If all goes well with permitting and funding, this spring Martha’s Vineyard Community Services will begin operating a community crisis stabilization program (CCSP) in a building located on the grounds of the Martha’s Vineyard Hospital. The program as designed would address the immediate needs of individuals in crisis related to substance abuse and/or mental health issues.

Currently those individuals often spend long hours in the hospital emergency room, sometimes accompanied by a police officer, tieing up medical and public-safety resources. The crisis stabilization program is a much-needed and welcome alternative that will better address this growing problem.

In a story published June 4, “Battling addiction on Martha’s Vineyard,” Dr. Jeffrey Zack, director of emergency medicine at Martha’s Vineyard Hospital, spoke about the big rise in cases related to opiates and heroin.

Dr. Zack said that people often arrived at the emergency room for services the hospital doesn’t provide, which can take up valuable beds, sometimes for days.

“We’re the backstop on the Island, and we won’t turn anyone away,” he told reporter Barry Stringfellow. “That said, we’re not a detox facility or a psychiatric facility.”

As Barry Stringfellow reports this week (“Community Services will open the Island’s first crisis-intervention center”), the new treatment facility is the result of a collaborative effort by Martha’s Vineyard Hospital chief executive officer Tim Walsh and Martha’s Vineyard Community Services executive director Julie Fay to meet an identified community health need.

The hospital will give a house, now used by its billing department and known by its distinctive siding as the red house, to Community Services. Once renovations are complete, the house will include individual therapy rooms, a group therapy room, and crisis-stabilization beds. More important, it will provide an intermediate step that could be the difference between an individual remaining on-Island or being sent to an off-Island facility by ambulance, a costly proposition.
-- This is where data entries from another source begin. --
-- ==== Sys2Proof/Machine/Checker.lean ====
section
/-! DEFINITION. The configuration checker (R24, R61, R112, R124 to R126, R169, R170, R202, R264, R320, R323, R349, R353, R384, R486):
a finding is a HOLD reason and a window offset. -/

namespace Sys2Proof.Machine

/-- The bank and view of a table key; its window offset. -/
def keyOff (key : Nat) : Nat := key % 2 ^ 24
def keyBank (key : Nat) : Bool := key.testBit 24

/-! ### ROUTE -/

/-- The stored override entries of a bank: key, tile, network, target and entry. -/
def ovrEntries (s : State) (bank : Bool) : List (Nat × Nat × Net × Nat × Nat) :=
  s.tbls.filterMap fun (key, w) =>
    match pageOf (keyOff key) with
    | some pg =>
      match pg.kind with
      | .rtr n =>
        if keyBank key = bank ∧ ovrValid w.toNat then
          some (key, pg.inst, n, (keyOff key - pg.base - 0xC40) / 4, w.toNat)
        else none
      | _ => none
    | none => none

/-- R112: OUT faces outside the grid or is reserved, or the entry is valid for the own tile. -/
def ovrBad (t dest e : Nat) : Bool :=
  decide (t = dest) || decide (3 < ovrOut e) || (neighbour t (rpOf (ovrOut e))).isNone

/-- The strands a DR_ROUTE bank uses to go up, to go down (R353). -/
def drRel (e : Nat) : Nat := nbits 13 12 e
def drUses (s : State) (bank : Bool) (rel n : Nat) : Bool :=
  (List.range 32).any fun d => let e := drGet s bank d; drValid e && decide (drRel e = rel ∧ drEsc e = n)

/-- R353 for entry d. -/
def drBad (s : State) (bank : Bool) (d : Nat) : Bool :=
  let e := drGet s bank d
  let strandBad := fun n => decide (9 < n ∧ n ≠ 0xF)
  let esc := drEsc e
  drValid e &&
    (strandBad (drPri e) || strandBad (drAlt e) || strandBad esc || decide (d = (ownDev s).toNat) ||
      decide (esc = 0xF ∧ drPri e ≠ 0xF) ||
      (decide (esc ≠ 0xF) &&
        ((decide (drRel e = 1 ∨ drRel e = 3) && drUses s bank 2 esc) || (decide (drRel e = 3) && !drUses s bank 1 esc))))

def bothBanks : List Bool := [false, true]

/-- Order 1 (R384). -/
def chkRoute (s : State) : Option Nat :=
  let ovr := (bothBanks.flatMap fun b => ovrEntries s b).findSome? fun (key, t, _, dest, e) =>
    if ovrBad t dest e then some (keyOff key) else none
  let bead := fun (_ : Unit) => (bothBanks.flatMap fun b => gtInjs s b).findSome? fun g =>
    if usedPort g.dst then none else some (keyOff g.key)
  let dr := fun (_ : Unit) => (bothBanks.flatMap fun b => (List.range 32).map fun d => (b, d)).findSome? fun (b, d) =>
    if drBad s b d then some (0x6C40 + 8 * d) else none
  match ovr with
  | some o => some o
  | none =>
    match bead () with
    | some o => some o
    | none => dr ()

/-! ### DETOUR -/

def isX (r : RPort) : Bool := match r with | .e | .w => true | _ => false

/-- A step arriving by input port `inp` and leaving by `out` turns from Y to X or reverses (R124). -/
def badTurn (inp out : RPort) : Bool :=
  match inp with
  | .l0 | .l1 => false
  | _ => decide (inp = out) || (!isX inp && isX out)

/-- Trace from tile t toward tile `to` (R124, R125): the tile of the entry to blame for the first finding. `seen` holds tiles visited on
this leg, `last` the last tile whose entry applied. -/
def traceBad (ov : Nat → Nat → Nat) (dest fuel t leg : Nat) (inp : RPort) (seen : List Nat) (last : Nat) : Option Nat :=
  match fuel with
  | 0 => some last
  | k + 1 =>
    if t = dest then none
    else if t ∈ seen then some last
    else
      let e := ov t dest
      let hit := ovrValid e && ovrLeg e leg
      let out := if hit then rpOf (ovrOut e) else (xyOut t dest).getD .n
      let bump := hit && ovrBump e
      let last := if hit then t else last
      if bump && decide (leg = 2) then some last
      else if !bump && badTurn inp out then some last
      else
        match neighbour t out with
        | none => some last
        | some u => traceBad ov dest k u (if bump then leg + 1 else leg) (opposite out) (if bump then [] else t :: seen) last

/-- Tiles with an attached unit. -/
def sourceTiles : List Nat := (List.range 48).filter fun t => usedPort (2 * t) || usedPort (2 * t + 1)

/-- The detour checks for a set of overrides toward the given targets. -/
def detourBad (ov : Nat → Nat → Nat) (targets : List Nat) : Option (Nat × Nat) :=
  targets.findSome? fun dest => sourceTiles.findSome? fun src =>
    (traceBad ov dest 160 src 0 .l0 [] src).map fun t => (t, dest)

/-- Targets for which a bank holds a valid entry on a network. -/
def ovrTargets (s : State) (bank : Bool) (n : Net) : List Nat :=
  let es := (ovrEntries s bank).filter fun x => x.2.2.1 = n
  (List.range 48).filter fun dest => es.any fun x => x.2.2.2.1 = dest

/-- The detour checks of the planner's plan for a loss (R124). Every plan of R128 passes them, and the plans are constants, so that the
checker has nothing to report of them. DEDUCED (log entry 90). -/
def planDetour (l : Lost) (n : Net) (targets : List Nat) : Option (Nat × Nat) :=
  detourBad (fun t dest => (planEntry l n t dest).getD 0) targets

/-- Order 2. -/
def chkDetour (s : State) : Option Nat :=
  bothBanks.findSome? fun b => allNets.findSome? fun n =>
    (detourBad (bankOvr s b n) (ovrTargets s b n)).map fun (t, dest) => rtrPage t n + 0xC40 + 4 * dest

/-! ### BEAD (R169, R170, R126) -/

/-- The valid output entries of a bank: key, tile, network, output, slot, flow. -/
def outEntries (s : State) (bank : Bool) : List (Nat × Nat × Net × Nat × Nat × Nat) :=
  (beadEntries s bank).filterMap fun (key, e) =>
    let off := keyOff key
    let sel := key / 2 ^ 25
    if 0x20 ≤ sel then none
    else
      match pageOf off with
      | some pg => some (key, pg.inst, netOf (sel / 8), sel % 8, (off - pg.base - 0xC40) / 4, beadFlow e)
      | none => none

/-- Two injection entries break the identity of flows (R161). -/
def idClash (a b : GtInj) : Bool :=
  let same := decide (a.port = b.port ∧ a.net = b.net)
  if a.flow = b.flow then !same || decide (a.dst ≠ b.dst ∨ a.dev ≠ b.dev)
  else same && decide (a.dst = b.dst ∧ a.dev = b.dev)

/-- Run of w slots from k, cyclically, in a list of slots. -/
def runCount (slots : List Nat) (k w : Nat) : Nat := (slots.filter fun x => decide ((x + 128 - k) % 128 < w)).length

/-- R170 for the slots of one table. -/
def spacingOk (slots : List Nat) : Bool :=
  let n := slots.length
  (List.range 128).all fun w' => (List.range 128).all fun k =>
    decide (runCount slots k (w' + 1) ≤ ((w' + 1) * n + 127) / 128)

/-- The output tables a list of beads uses, with their slots. -/
def beadTables (bs : List GtBead) : List ((Nat × Net × RPort) × List Nat) :=
  let ks := (bs.map fun b => (b.tile, b.net, b.out)).eraseDups
  ks.map fun k => (k, (bs.filter fun b => decide ((b.tile, b.net, b.out) = k)).map (·.slot))

/-- VC 0 channel dependencies of a plan: consecutive outputs of its routes. -/
def planDeps (pl : List (GtInj × List GtHop)) : List ((Net × Nat × RPort) × (Net × Nat × RPort)) :=
  (pl.flatMap fun (g, hs) => (hs.zip hs.tail).map fun (a, b) => ((g.net, a.tile, a.out), (g.net, b.tile, b.out))).eraseDups

/-- Drop dependencies that nothing goes on from or that go on from nothing, as often as told; what is left holds every cycle. -/
def depCore (fuel : Nat) (ds : List ((Net × Nat × RPort) × (Net × Nat × RPort))) :
    List ((Net × Nat × RPort) × (Net × Nat × RPort)) :=
  match fuel with
  | 0 => ds
  | k + 1 => depCore k (ds.filter fun d => (ds.any fun e => decide (e.1 = d.2)) && ds.any fun e => decide (e.2 = d.1))

/-- The flows of a plan that have a dependency in a list. -/
def flowsIn (pl : List (GtInj × List GtHop)) (core : List ((Net × Nat × RPort) × (Net × Nat × RPort))) : List Nat :=
  (pl.filter fun x => (planDeps [x]).any fun d => decide (d ∈ core)).map (·.1.flow)

/-- The injection entry of a flow with the lowest slot (R486). -/
def flowOffset (gs : List GtInj) (flow : Nat) : Nat :=
  let mine := gs.filter fun g => g.flow = flow
  match mine.find? fun g => mine.all fun h => decide (g.slot ≤ h.slot) with
  | some g => keyOff g.key
  | none => 0

/-- The lowest flow ID of a list of beads. -/
def minFlow (fl : List Nat) : Nat := fl.foldl min 255

/-- Collision, fill and spacing of a plan's chains: the flows concerned in the first finding. -/
def planBad (pl : List (GtInj × List GtHop)) : Option Nat :=
  let bs := pl.flatMap fun (g, hs) => gtChain g hs
  let clash := bs.findSome? fun a =>
    if (bs.filter fun b => decide (a.tile = b.tile ∧ a.net = b.net ∧ a.out = b.out ∧ a.slot = b.slot)).length > 1
    then some (minFlow ((bs.filter fun b => decide (a.tile = b.tile ∧ a.net = b.net ∧ a.out = b.out ∧ a.slot = b.slot)).map (·.flow)))
    else none
  match clash with
  | some f => some f
  | none =>
    (beadTables bs).findSome? fun (k, slots) =>
      if 64 < slots.length || !spacingOk slots then
        some (minFlow ((bs.filter fun b => decide ((b.tile, b.net, b.out) = k)).map (·.flow)))
      else none

/-- The entry has the bead the chain asks for. -/
def hasBead (s : State) (bank : Bool) (b : GtBead) : Bool :=
  let e := beadOut s b.tile b.net (rpNum b.out) bank b.slot
  beadValid e && decide (beadFlow e = b.flow)

/-- Every bead check of one bank but backup and dependency. -/
def chkBeadBank (s : State) (bank : Bool) : Option Nat :=
  let gs := gtInjs s bank
  let pl := ownPlan s bank
  let chains := pl.flatMap fun (g, hs) => gtChain g hs
  let outs := outEntries s bank
  let ident := gs.findSome? fun a => if gs.any fun b => idClash a b then some (keyOff a.key) else none
  let chain := fun (_ : Unit) => gs.findSome? fun g =>
    match pl.find? fun x => x.1 = g with
    | none => some (keyOff g.key)
    | some (_, hs) => if (gtChain g hs).all (hasBead s bank) then none else some (keyOff g.key)
  let orphan := fun (_ : Unit) => outs.findSome? fun (key, t, n, p, k, fl) =>
    if chains.any fun b => decide (b.tile = t ∧ b.net = n ∧ rpNum b.out = p ∧ b.slot = k ∧ b.flow = fl) then none
    else some (keyOff key)
  let fillInj := fun (_ : Unit) => gs.findSome? fun g =>
    if 64 < (gs.filter fun h => decide (h.port = g.port ∧ h.net = g.net)).length then some (keyOff g.key) else none
  let tables := fun (_ : Unit) => (planBad pl).map (flowOffset gs)
  [fun _ => ident, chain, orphan, fillInj, tables].findSome? fun f => f ()

/-- The plans of a bank: its own and every backup. -/
def bankPlans (s : State) (bank : Bool) : List (List (GtInj × List GtHop)) :=
  ownPlan s bank :: allLosses.map (backupPlan s bank)

/-- Plans with the bank each derives from. -/
def allPlans (s : State) : List (Bool × List (GtInj × List GtHop)) := bothBanks.flatMap fun b => (bankPlans s b).map fun p => (b, p)

/-- A cycle of two plans together (R126): the entry of the lowest flow concerned in the bank the first of them with one derives from
(R486). DEDUCED (log entry 90). -/
def depFinding (s : State) : Option Nat :=
  let ps := allPlans s
  ps.findSome? fun a => ps.findSome? fun b =>
    let core := depCore 1000 (planDeps a.2 ++ planDeps b.2)
    let x := if (flowsIn a.2 core).isEmpty then b else a
    if core.isEmpty then none else some (flowOffset (gtInjs s x.1) (minFlow (flowsIn x.2 core)))

/-- Order 3. -/
def chkBead (s : State) : Option Nat :=
  if (beadEntries s false).isEmpty && (beadEntries s true).isEmpty then none
  else
    let own := bothBanks.findSome? (chkBeadBank s)
    let dep := fun (_ : Unit) => depFinding s
    let backup := fun (_ : Unit) => bothBanks.findSome? fun b => allLosses.findSome? fun l =>
      (planBad (backupPlan s b l)).map (flowOffset (gtInjs s b))
    [fun _ => own, dep, backup].findSome? fun f => f ()

/-! ### ADDRMAP (R349, R351) -/

/-- The first bad range and its CHK_WHY. -/
def amFinding (s : State) : Option (Nat × Nat) :=
  (List.range 64).findSome? fun r =>
    let e := amGet s r
    if !amValid e then none
    else if (List.range r).any fun q =>
        let f := amGet s q
        amValid f && decide (amBase e ≤ amLimit f ∧ amBase f ≤ amLimit e) then some (r, 1)
    else if 16 < amChBase e + amWays e then some (r, 2)
    else if amLimit e < amBase e then some (r, 3)
    else if amRemote e && decide (amDev e = (ownDev s).toNat) then some (r, 4)
    else none

/-- Order 4. -/
def chkAddrmap (s : State) : Option Nat := (amFinding s).map fun x => 0x5C40 + 8 * x.1

/-! ### VALUE -/

/-- An EQ_ROWS TX word out of bounds (R323). -/
def eqRowBad (w : Nat) : Bool :=
  let pre := (toSigned 5 (nbits 4 0 w)).natAbs
  let post := (toSigned 6 (nbits 21 16 w)).natAbs
  let main := nbits 13 8 w
  decide (63 < pre + main + post) || decide (main < 24)

/-- Expert registers with listed ranges: every stored field of the expert region is legal (R61). -/
def expertBad (s : State) : Option Nat :=
  s.regs.findSome? fun (off, w) =>
    match pageOf off with
    | some pg =>
      if regionOf (inPage pg off) = .expert && expertEn s pg.base &&
          (regFields pg.kind pg.inst (inPage pg off)).any (fun f => !legalOk f.legal (fld f.hi f.lo w)) then some off
      else none
    | none => none

/-- Order 5. -/
def chkValue (s : State) : Option Nat :=
  let crit := fun (_ : Unit) => allPorts.findSome? fun p =>
    if (isHap p || isCag p) && decide (regFld s (portPage p + 0x40) 0 0 = 0) then some (portPage p + 0x40) else none
  let guard := fun (_ : Unit) => if 8000 < lkGuardNs s then some 0x4408 else none
  let fom := fun (_ : Unit) => (List.range 10).findSome? fun n =>
    if phyRecentre s n ≤ phyFloor s n ∨ phyAccept s n < phyRecentre s n then some (slPage n 1 + 0x400) else none
  let eq := fun (_ : Unit) => (List.range 10).findSome? fun n => (List.range 8).findSome? fun r =>
    let o := slPage n 2 + 0xC40 + 8 * r
    if eqRowBad (tblGet s (tblKey (slPage n 2) (0xC40 + 8 * r) 0 0)).toNat then some o else none
  [fun _ => expertBad s, crit, guard, fom, eq].findSome? fun f => f ()

/-! ### All orders (R384) -/

/-- The checker's first finding over a configuration. -/
def checkConfig (s : State) : Option (HoldWhy × Nat) :=
  [fun _ => (chkRoute s).map fun o => (HoldWhy.route, o), fun _ => (chkDetour s).map fun o => (HoldWhy.detour, o),
   fun _ => (chkBead s).map fun o => (HoldWhy.bead, o), fun _ => (chkAddrmap s).map fun o => (HoldWhy.addrmap, o),
   fun _ => (chkValue s).map fun o => (HoldWhy.value, o),
   fun _ => if s.pool.disc = .collide then some (HoldWhy.devid, 0x6800) else none].findSome? fun (f : Unit → Option (HoldWhy × Nat)) => f ()

/-- A map finding leaves its range and reason in AM_STAT (R351). -/
def noteMap (s : State) (r : Option (HoldWhy × Nat)) : State :=
  match r, amFinding s with
  | some (.addrmap, _), some (n, w) => regPut 0x5800 15 10 n (regPut 0x5800 9 7 w s)
  | _, _ => s

/-- The checker fills the IN fields of a bank it has accepted from the routes (R167). DEDUCED (log entry 56). -/
def fillIn (bank : Bool) (s : State) : State :=
  (ownPlan s bank).foldl (fun s (x : GtInj × List GtHop) => (gtChain x.1 x.2).foldl (fun s b =>
    let k := beadOutKey b.tile b.net (rpNum b.out) bank b.slot
    tblSet k (putFld 11 9 (tblGet s k) (rpNum b.inp)) s) s) s

def fillBoth (s : State) : State := fillIn true (fillIn false s)

end Sys2Proof.Machine
end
The announcement of a CCSP on the hospital campus dovetails nicely with the news last week that the hospital is constructing a walk-in clinic that will provide an alternative for people not in need of emergency care who now utilize the ER. The hospital and Community Services are on the right track.

The CCSP will not address the needs of every individual. Some will still need to be sent to mainland facilities better equipped to provide long-term care in a closely supervised environment. But it is an example of how the Island’s largest health-care provider and its largest social services agency can work together to benefit the community as a whole.

It will be up to generous Islanders to help Community Services meet its CCSP funding goal.